▶ Your instructions
Transcribe only part of the material below: the lines from the one containing "put 4 (s.per.count" through the one containing "if !s.host.wdescValid then", inclusive, exactly as written.

▶ Data listing
/-- The preserved blocks updated in the period take its number: the point table and the hot values in every period, zone and loop
states, presence estimates and models where zones run, the plan buffer after a solve (R86, R227). -/
def State.markBlocks (s : State) : State :=
  let l := s.mn.blockPer
  let put (k : Nat) (c : Bool) : Nat := if c then s.per.count else l.getD k 0
  { s with mn.blockPer := [put 0 true, put 1 s.zonesRun, put 2 s.zonesRun, put 3 s.zonesRun,
                           put 4 (s.per.count != 0 && s.pr.lastSolve == s.per.count), put 5 true, put 6 s.zonesRun] }

/-! ### Missed zones, proof inputs and the snapshot (R24, R212, R28) -/

/-- Zones not computed in the period are counted, with one event (R24, R37). -/
def State.countMissed (s : State) : State :=
  let n := if s.zonesRun then s.per.undone.length else 0
  let s1 := { s with per.undone := [], per.overruns := sat 16 (s.per.overruns + n) }
  if n == 0 then s1 else s1.sbEvent evZoneOverrun 0 n

/-- The command in force at each input's stage at the end of the period, and whether it is non-zero (R212). -/
def State.noteOn (s : State) : State :=
  (List.range 32).foldl (fun (t : State) z =>
    if !t.zoneOn z then t
    else (List.range 4).foldl (fun (u : State) i =>
      let on := match u.inputStage z i with
        | none => false
        | some (.fan n) => !fEq (u.fanTgt n.val) fZero
        | some st => !fEq (u.inForce st) fZero
      let v := match u.inputStage z i with | none => fZero | some st => u.inForce st
      u.modInp z i fun x => { x with wasOn := on, endVal := v }) t) s

/-- The snapshot (Table 4.10). -/
def State.snapshot (s : State) : List Byte :=
  leBytes 4 s.per.count ++ leBytes 8 (unsgn 64 s.per.t0Fab) ++ [by8 s.mn.mode.code, 32#8, 64#8, 0#8] ++
    leBytes 2 s.host.snapSkipped ++ List.replicate 14 0#8 ++ (List.range 32).flatMap fun z => (s.snapOf z).flatMap wordBytes

/-- The snapshot buffers: descriptors with `USE` 1. -/
def State.snapBufs (s : State) : List Nat :=
  if !s.host.wdescValid then [] else (List.range 64).filter fun d => s.owner d != 0 && s.descUse d == 1

/-- The snapshot goes into the buffer that is the device's and was not written last (R28, R117). The number written last outlives a
release of the buffer and a rebuild of the table (log 67); a buffer that a resize has left smaller than `USE` 1 needs takes no snapshot
(R114; log 65). -/
def State.publishSnap (s : State) : State :=
  let all := s.snapBufs
  let mine := all.filter fun d => s.owner d == 2 && s.descSizeU d ≥ 8
  match mine with
  | [] =>
    if all.isEmpty then s
    else
      let s1 := { s with host.snapSkipped := sat 16 (s.host.snapSkipped + 1) }
      s1.sbEvent evSnapSkipped 0 s1.host.snapSkipped
  | a :: r =>
    let d := if s.host.snapLast == some a then r.head?.getD a else a
    let s1 := { s with host.window := s.host.window.writeBytes (s.descBase d) s.snapshot, host.snapLast := some d }
    (s1.setFill d 2080 (s1.descLast d)).handToHost d

/-- Step 5: the status words of every zone, the snapshot and the trend frame. -/
def State.stepFive (s : State) : State :=
  let s1 := (List.range 32).foldl (fun (t : State) z => t.modZone z fun x => { x with snap := t.wordsNow z }) s
  s1.publishSnap.trendFrame

/-! ### Changes that take effect (R33–R35, R125) -/

/-- The period of the root, or the node's own; one that breaks R161 or R338 is a conflict (R361). -/
def State.takePeriod (s : State) : State :=
  let own := s.cf (sysObj 0x010) Fd.period.PERIOD_MS
  match s.fb.rootPeriod with
  | none => { s with per.ms := own, fb.conflict := false }
  | some want =>
    if want == s.per.ms then { s with fb.conflict := false }
    else if Fd.period.PERIOD_MS.accepts want && !s.periodBad want then { s with per.ms := want, fb.conflict := false }
    else if s.fb.conflict then s
    else State.raise { s with fb.conflict := true } prJN evPeriodConflict 0 want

▶ Solution to the exercise
                           put 4 (s.per.count != 0 && s.pr.lastSolve == s.per.count), put 5 true, put 6 s.zonesRun] }

/-! ### Missed zones, proof inputs and the snapshot (R24, R212, R28) -/

/-- Zones not computed in the period are counted, with one event (R24, R37). -/
def State.countMissed (s : State) : State :=
  let n := if s.zonesRun then s.per.undone.length else 0
  let s1 := { s with per.undone := [], per.overruns := sat 16 (s.per.overruns + n) }
  if n == 0 then s1 else s1.sbEvent evZoneOverrun 0 n

/-- The command in force at each input's stage at the end of the period, and whether it is non-zero (R212). -/
def State.noteOn (s : State) : State :=
  (List.range 32).foldl (fun (t : State) z =>
    if !t.zoneOn z then t
    else (List.range 4).foldl (fun (u : State) i =>
      let on := match u.inputStage z i with
        | none => false
        | some (.fan n) => !fEq (u.fanTgt n.val) fZero
        | some st => !fEq (u.inForce st) fZero
      let v := match u.inputStage z i with | none => fZero | some st => u.inForce st
      u.modInp z i fun x => { x with wasOn := on, endVal := v }) t) s

/-- The snapshot (Table 4.10). -/
def State.snapshot (s : State) : List Byte :=
  leBytes 4 s.per.count ++ leBytes 8 (unsgn 64 s.per.t0Fab) ++ [by8 s.mn.mode.code, 32#8, 64#8, 0#8] ++
    leBytes 2 s.host.snapSkipped ++ List.replicate 14 0#8 ++ (List.range 32).flatMap fun z => (s.snapOf z).flatMap wordBytes

/-- The snapshot buffers: descriptors with `USE` 1. -/
def State.snapBufs (s : State) : List Nat :=
  if !s.host.wdescValid then [] else (List.range 64).filter fun d => s.owner d != 0 && s.descUse d == 1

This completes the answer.